Updated restriction enzyme data files can be downloaded fromReBase. In addition to enzyme data files, the ReBase homepage contains a very useful search function which allows you to search their data base with the name of an enzyme or with a recognition pattern. Visit theReBasehomepage to download the restriction enzyme data file in GCG format.

3.4.2 Convert gcg data files to seqtools format?

Seqtools uses a slightly different enzyme data file format than the GCG program so it is necessary to use Tools/Conversion Functions/Convert GCG Restriction Enzyme File... to convert the file format so that the data file can be used by SEQtools as illustrated by the three screen shots below:

3.4.3 Codon usage tabels

Codon usage tables can be obtained from a number of sources for example from the Japanese Kazusa DNA Research Institute/Codon Usage Database. Remember to specify a GCG like style. The easiest way is to save the table directly from the Internet browser window as a plain text file with the extension *.cod in the folder ...\Program Files\seqtools 8.3\DataFiles\CodonFiles\mycodons.cod. Note that some browsers adds a *.txt extension to the file in addition to the *.cod extension you typed (...myfile.cod.txt). To avoid this enclose the filename+extension in quotes before saving from the browser.
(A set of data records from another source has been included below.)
/-- Initial S-box 2, words 0 to 63 (R151). -/
def piS2q0 : List Word :=
  [0xE93D5A68#32, 0x948140F7#32, 0xF64C261C#32, 0x94692934#32, 0x411520F7#32, 0x7602D4F7#32, 0xBCF46B2E#32, 0xD4A20068#32,
   0xD4082471#32, 0x3320F46A#32, 0x43B7D4B7#32, 0x500061AF#32, 0x1E39F62E#32, 0x97244546#32, 0x14214F74#32, 0xBF8B8840#32,
   0x4D95FC1D#32, 0x96B591AF#32, 0x70F4DDD3#32, 0x66A02F45#32, 0xBFBC09EC#32, 0x03BD9785#32, 0x7FAC6DD0#32, 0x31CB8504#32,
   0x96EB27B3#32, 0x55FD3941#32, 0xDA2547E6#32, 0xABCA0A9A#32, 0x28507825#32, 0x530429F4#32, 0x0A2C86DA#32, 0xE9B66DFB#32,
   0x68DC1462#32, 0xD7486900#32, 0x680EC0A4#32, 0x27A18DEE#32, 0x4F3FFEA2#32, 0xE887AD8C#32, 0xB58CE006#32, 0x7AF4D6B6#32,
   0xAACE1E7C#32, 0xD3375FEC#32, 0xCE78A399#32, 0x406B2A42#32, 0x20FE9E35#32, 0xD9F385B9#32, 0xEE39D7AB#32, 0x3B124E8B#32,
   0x1DC9FAF7#32, 0x4B6D1856#32, 0x26A36631#32, 0xEAE397B2#32, 0x3A6EFA74#32, 0xDD5B4332#32, 0x6841E7F7#32, 0xCA7820FB#32,
   0xFB0AF54E#32, 0xD8FEB397#32, 0x454056AC#32, 0xBA489527#32, 0x55533A3A#32, 0x20838D87#32, 0xFE6BA9B7#32, 0xD096954B#32]

/-- Initial S-box 2, words 64 to 127 (R151). -/
def piS2q1 : List Word :=
  [0x55A867BC#32, 0xA1159A58#32, 0xCCA92963#32, 0x99E1DB33#32, 0xA62A4A56#32, 0x3F3125F9#32, 0x5EF47E1C#32, 0x9029317C#32,
   0xFDF8E802#32, 0x04272F70#32, 0x80BB155C#32, 0x05282CE3#32, 0x95C11548#32, 0xE4C66D22#32, 0x48C1133F#32, 0xC70F86DC#32,
   0x07F9C9EE#32, 0x41041F0F#32, 0x404779A4#32, 0x5D886E17#32, 0x325F51EB#32, 0xD59BC0D1#32, 0xF2BCC18F#32, 0x41113564#32,
   0x257B7834#32, 0x602A9C60#32, 0xDFF8E8A3#32, 0x1F636C1B#32, 0x0E12B4C2#32, 0x02E1329E#32, 0xAF664FD1#32, 0xCAD18115#32,
   0x6B2395E0#32, 0x333E92E1#32, 0x3B240B62#32, 0xEEBEB922#32, 0x85B2A20E#32, 0xE6BA0D99#32, 0xDE720C8C#32, 0x2DA2F728#32,
   0xD0127845#32, 0x95B794FD#32, 0x647D0862#32, 0xE7CCF5F0#32, 0x5449A36F#32, 0x877D48FA#32, 0xC39DFD27#32, 0xF33E8D1E#32,
   0x0A476341#32, 0x992EFF74#32, 0x3A6F6EAB#32, 0xF4F8FD37#32, 0xA812DC60#32, 0xA1EBDDF8#32, 0x991BE14C#32, 0xDB6E6B0D#32,
   0xC67B5510#32, 0x6D672C37#32, 0x2765D43B#32, 0xDCD0E804#32, 0xF1290DC7#32, 0xCC00FFA3#32, 0xB5390F92#32, 0x690FED0B#32]

/-- Initial S-box 2, words 128 to 191 (R151). -/
def piS2q2 : List Word :=
  [0x667B9FFB#32, 0xCEDB7D9C#32, 0xA091CF0B#32, 0xD9155EA3#32, 0xBB132F88#32, 0x515BAD24#32, 0x7B9479BF#32, 0x763BD6EB#32,
   0x37392EB3#32, 0xCC115979#32, 0x8026E297#32, 0xF42E312D#32, 0x6842ADA7#32, 0xC66A2B3B#32, 0x12754CCC#32, 0x782EF11C#32,
   0x6A124237#32, 0xB79251E7#32, 0x06A1BBE6#32, 0x4BFB6350#32, 0x1A6B1018#32, 0x11CAEDFA#32, 0x3D25BDD8#32, 0xE2E1C3C9#32,
   0x44421659#32, 0x0A121386#32, 0xD90CEC6E#32, 0xD5ABEA2A#32, 0x64AF674E#32, 0xDA86A85F#32, 0xBEBFE988#32, 0x64E4C3FE#32,
   0x9DBC8057#32, 0xF0F7C086#32, 0x60787BF8#32, 0x6003604D#32, 0xD1FD8346#32, 0xF6381FB0#32, 0x7745AE04#32, 0xD736FCCC#32,
   0x83426B33#32, 0xF01EAB71#32, 0xB0804187#32, 0x3C005E5F#32, 0x77A057BE#32, 0xBDE8AE24#32, 0x55464299#32, 0xBF582E61#32,
   0x4E58F48F#32, 0xF2DDFDA2#32, 0xF474EF38#32, 0x8789BDC2#32, 0x5366F9C3#32, 0xC8B38E74#32, 0xB475F255#32, 0x46FCD9B9#32,
   0x7AEB2661#32, 0x8B1DDF84#32, 0x846A0E79#32, 0x915F95E2#32, 0x466E598E#32, 0x20B45770#32, 0x8CD55591#32, 0xC902DE4C#32]

/-- Initial S-box 2, words 192 to 255 (R151). -/
def piS2q3 : List Word :=
  [0xB90BACE1#32, 0xBB8205D0#32, 0x11A86248#32, 0x7574A99E#32, 0xB77F19B6#32, 0xE0A9DC09#32, 0x662D09A1#32, 0xC4324633#32,
   0xE85A1F02#32, 0x09F0BE8C#32, 0x4A99A025#32, 0x1D6EFE10#32, 0x1AB93D1D#32, 0x0BA5A4DF#32, 0xA186F20F#32, 0x2868F169#32,
   0xDCB7DA83#32, 0x573906FE#32, 0xA1E2CE9B#32, 0x4FCD7F52#32, 0x50115E01#32, 0xA70683FA#32, 0xA002B5C4#32, 0x0DE6D027#32,
   0x9AF88C27#32, 0x773F8641#32, 0xC3604C06#32, 0x61A806B5#32, 0xF0177A28#32, 0xC0F586E0#32, 0x006058AA#32, 0x30DC7D62#32,
   0x11E69ED7#32, 0x2338EA63#32, 0x53C2DD94#32, 0xC2C21634#32, 0xBBCBEE56#32, 0x90BCB6DE#32, 0xEBFC7DA1#32, 0xCE591D76#32,
   0x6F05E409#32, 0x4B7C0188#32, 0x39720A3D#32, 0x7C927C24#32, 0x86E3725F#32, 0x724D9DB9#32, 0x1AC15BB4#32, 0xD39EB8FC#32,
   0xED545578#32, 0x08FCA5B5#32, 0xD83D7CD3#32, 0x4DAD0FC4#32, 0x1E50EF5E#32, 0xB161E6F8#32, 0xA28514D9#32, 0x6C51133C#32,
   0x6FD5C7E7#32, 0x56E14EC4#32, 0x362ABFCE#32, 0xDDC6C837#32, 0xD79A3234#32, 0x92638212#32, 0x670EFA8E#32, 0x406000E0#32]

/-- Initial S-box 3, words 0 to 63 (R151). -/
def piS3q0 : List Word :=
  [0x3A39CE37#32, 0xD3FAF5CF#32, 0xABC27737#32, 0x5AC52D1B#32, 0x5CB0679E#32, 0x4FA33742#32, 0xD3822740#32, 0x99BC9BBE#32,
   0xD5118E9D#32, 0xBF0F7315#32, 0xD62D1C7E#32, 0xC700C47B#32, 0xB78C1B6B#32, 0x21A19045#32, 0xB26EB1BE#32, 0x6A366EB4#32,
   0x5748AB2F#32, 0xBC946E79#32, 0xC6A376D2#32, 0x6549C2C8#32, 0x530FF8EE#32, 0x468DDE7D#32, 0xD5730A1D#32, 0x4CD04DC6#32,
   0x2939BBDB#32, 0xA9BA4650#32, 0xAC9526E8#32, 0xBE5EE304#32, 0xA1FAD5F0#32, 0x6A2D519A#32, 0x63EF8CE2#32, 0x9A86EE22#32,
   0xC089C2B8#32, 0x43242EF6#32, 0xA51E03AA#32, 0x9CF2D0A4#32, 0x83C061BA#32, 0x9BE96A4D#32, 0x8FE51550#32, 0xBA645BD6#32,
   0x2826A2F9#32, 0xA73A3AE1#32, 0x4BA99586#32, 0xEF5562E9#32, 0xC72FEFD3#32, 0xF752F7DA#32, 0x3F046F69#32, 0x77FA0A59#32,
   0x80E4A915#32, 0x87B08601#32, 0x9B09E6AD#32, 0x3B3EE593#32, 0xE990FD5A#32, 0x9E34D797#32, 0x2CF0B7D9#32, 0x022B8B51#32,
   0x96D5AC3A#32, 0x017DA67D#32, 0xD1CF3ED6#32, 0x7C7D2D28#32, 0x1F9F25CF#32, 0xADF2B89B#32, 0x5AD6B472#32, 0x5A88F54C#32]

/-- Initial S-box 3, words 64 to 127 (R151). -/
def piS3q1 : List Word :=
  [0xE029AC71#32, 0xE019A5E6#32, 0x47B0ACFD#32, 0xED93FA9B#32, 0xE8D3C48D#32, 0x283B57CC#32, 0xF8D56629#32, 0x79132E28#32,
   0x785F0191#32, 0xED756055#32, 0xF7960E44#32, 0xE3D35E8C#32, 0x15056DD4#32, 0x88F46DBA#32, 0x03A16125#32, 0x0564F0BD#32,
   0xC3EB9E15#32, 0x3C9057A2#32, 0x97271AEC#32, 0xA93A072A#32, 0x1B3F6D9B#32, 0x1E6321F5#32, 0xF59C66FB#32, 0x26DCF319#32,
   0x7533D928#32, 0xB155FDF5#32, 0x03563482#32, 0x8ABA3CBB#32, 0x28517711#32, 0xC20AD9F8#32, 0xABCC5167#32, 0xCCAD925F#32,
   0x4DE81751#32, 0x3830DC8E#32, 0x379D5862#32, 0x9320F991#32, 0xEA7A90C2#32, 0xFB3E7BCE#32, 0x5121CE64#32, 0x774FBE32#32,
   0xA8B6E37E#32, 0xC3293D46#32, 0x48DE5369#32, 0x6413E680#32, 0xA2AE0810#32, 0xDD6DB224#32, 0x69852DFD#32, 0x09072166#32,
   0xB39A460A#32, 0x6445C0DD#32, 0x586CDECF#32, 0x1C20C8AE#32, 0x5BBEF7DD#32, 0x1B588D40#32, 0xCCD2017F#32, 0x6BB4E3BB#32,
   0xDDA26A7E#32, 0x3A59FF45#32, 0x3E350A44#32, 0xBCB4CDD5#32, 0x72EACEA8#32, 0xFA6484BB#32, 0x8D6612AE#32, 0xBF3C6F47#32]

/-- Initial S-box 3, words 128 to 191 (R151). -/
def piS3q2 : List Word :=
  [0xD29BE463#32, 0x542F5D9E#32, 0xAEC2771B#32, 0xF64E6370#32, 0x740E0D8D#32, 0xE75B1357#32, 0xF8721671#32, 0xAF537D5D#32,
   0x4040CB08#32, 0x4EB4E2CC#32, 0x34D2466A#32, 0x0115AF84#32, 0xE1B00428#32, 0x95983A1D#32, 0x06B89FB4#32, 0xCE6EA048#32,
   0x6F3F3B82#32, 0x3520AB82#32, 0x011A1D4B#32, 0x277227F8#32, 0x611560B1#32, 0xE7933FDC#32, 0xBB3A792B#32, 0x344525BD#32,
   0xA08839E1#32, 0x51CE794B#32, 0x2F32C9B7#32, 0xA01FBAC9#32, 0xE01CC87E#32, 0xBCC7D1F6#32, 0xCF0111C3#32, 0xA1E8AAC7#32,
   0x1A908749#32, 0xD44FBD9A#32, 0xD0DADECB#32, 0xD50ADA38#32, 0x0339C32A#32, 0xC6913667#32, 0x8DF9317C#32, 0xE0B12B4F#32,
   0xF79E59B7#32, 0x43F5BB3A#32, 0xF2D519FF#32, 0x27D9459C#32, 0xBF97222C#32, 0x15E6FC2A#32, 0x0F91FC71#32, 0x9B941525#32,
   0xFAE59361#32, 0xCEB69CEB#32, 0xC2A86459#32, 0x12BAA8D1#32, 0xB6C1075E#32, 0xE3056A0C#32, 0x10D25065#32, 0xCB03A442#32,
   0xE0EC6E0E#32, 0x1698DB3B#32, 0x4C98A0BE#32, 0x3278E964#32, 0x9F1F9532#32, 0xE0D392DF#32, 0xD3A0342B#32, 0x8971F21E#32]

/-- Initial S-box 3, words 192 to 255 (R151). -/
def piS3q3 : List Word :=
  [0x1B0A7441#32, 0x4BA3348C#32, 0xC5BE7120#32, 0xC37632D8#32, 0xDF359F8D#32, 0x9B992F2E#32, 0xE60B6F47#32, 0x0FE3F11D#32,
   0xE54CDA54#32, 0x1EDAD891#32, 0xCE6279CF#32, 0xCD3E7E6F#32, 0x1618B166#32, 0xFD2C1D05#32, 0x848FD2C5#32, 0xF6FB2299#32,
   0xF523F357#32, 0xA6327623#32, 0x93A83531#32, 0x56CCCD02#32, 0xACF08162#32, 0x5A75EBB5#32, 0x6E163697#32, 0x88D273CC#32,
   0xDE966292#32, 0x81B949D0#32, 0x4C50901B#32, 0x71C65614#32, 0xE6C6C7BD#32, 0x327A140A#32, 0x45E1D006#32, 0xC3F27B9A#32,
   0xC9AA53FD#32, 0x62A80F00#32, 0xBB25BFE2#32, 0x35BDD2F6#32, 0x71126905#32, 0xB2040222#32, 0xB6CBCF7C#32, 0xCD769C2B#32,
   0x53113EC0#32, 0x1640E3D3#32, 0x38ABBD60#32, 0x2547ADF0#32, 0xBA38209C#32, 0xF746CE76#32, 0x77AFA1C5#32, 0x20756060#32,
   0x85CBFE4E#32, 0x8AE88DD8#32, 0x7AAAF9B0#32, 0x4CF9AA7E#32, 0x1948C25C#32, 0x02FB8A8C#32, 0x01C36AE4#32, 0xD6EBE1F9#32,
   0x90D4F869#32, 0xA65CDEA0#32, 0x3F09252D#32, 0xC208E69F#32, 0xB74E6132#32, 0xCE77E25B#32, 0x578FDFE3#32, 0x3AC372E6#32]

/-- `PI[0..1041]` (R150). -/
def piTable : List Word :=
  piP
    ++ piS0q0 ++ piS0q1 ++ piS0q2 ++ piS0q3
    ++ piS1q0 ++ piS1q1 ++ piS1q2 ++ piS1q3
    ++ piS2q0 ++ piS2q1 ++ piS2q2 ++ piS2q3
    ++ piS3q0 ++ piS3q1 ++ piS3q2 ++ piS3q3

/-- `PI[w]` (R150). -/
def piWord (w : Nat) : Word := piTable.getD w 0#32

end Sys2Proof.Machine
end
3.5 the main seqtools editor

Below is a screen shot of the main SEQtools editor. The form includes of a sequence panel, a sequence list (right clicking the sequence list toggles between a sorted list, a project order list. Pressing <F5> lists the matches from a local blast search). In the lower part are two info fields, a goto/bookmark field, an editable sequence name field and command buttons for an extended sequence list, the sequence header, chromatogram display and navigation buttons. The Update button reformats the sequence after editing.

Parking the cursor over the upper info field and holding down the right mouse button retrieves blast information for the displayed sequence (if the information is available). The vertical panel to the right contains shortcuts to a number of commonly used functions.

3.6 SEQTOOLS project types

Before you create a new SEQtools project you need to decide which type of sequences you wish the project to contain. In cases where you load a project which is previously generated and saved from SEQtools, the SEQtools auto-detects the project type from the first sequences in the selection and sets editor options accordingly.

It is not possible to mix nucleotide, protein or primer sequences in the same project. If you which to work with different sequence types simultaneously, open separate instances of SEQtools - one for each sequence type and use copy/paste to transfer sequences of the same type between the separate instances of SEQtools.

3.6.1 Nucleotide / trace projects

This project is restricted to include nucleotide sequences. If protein sequences are generated by translation of nucleotide sequences the protein sequences do not become part of the project when the project is saved.

Extracted trace files (chromatograms from auto sequencers) require a nucleotide project. If you create a new project exclusively consisting of trace files SEQtools auto-detects the project type and create a trace project. A trace project is similar to a normal nucleotide project. You can add more normal sequences and new trace files to a trace project and save the entire mixed project by one of the four methods described below.

The original trace file is not modified by being loaded and saved from SEQtools. Instead an association/link is created between the extracted, normal SEQtools version of the trace sequence and the original trace file. Provided that the path to original trace file is not changed the chromatogram can be retrieved and displayed by clicking the trace icon on the main editor form.

If you attempt to load a non-nucleotide sequence into a nucleotide project you are warned before SEQtools cancels the load operation.

3.6.2 Protein projects

This project type is limited to protein sequences. If you attempt to load a non-protein sequence into a protein project you are warned before SEQtools cancels the load operation.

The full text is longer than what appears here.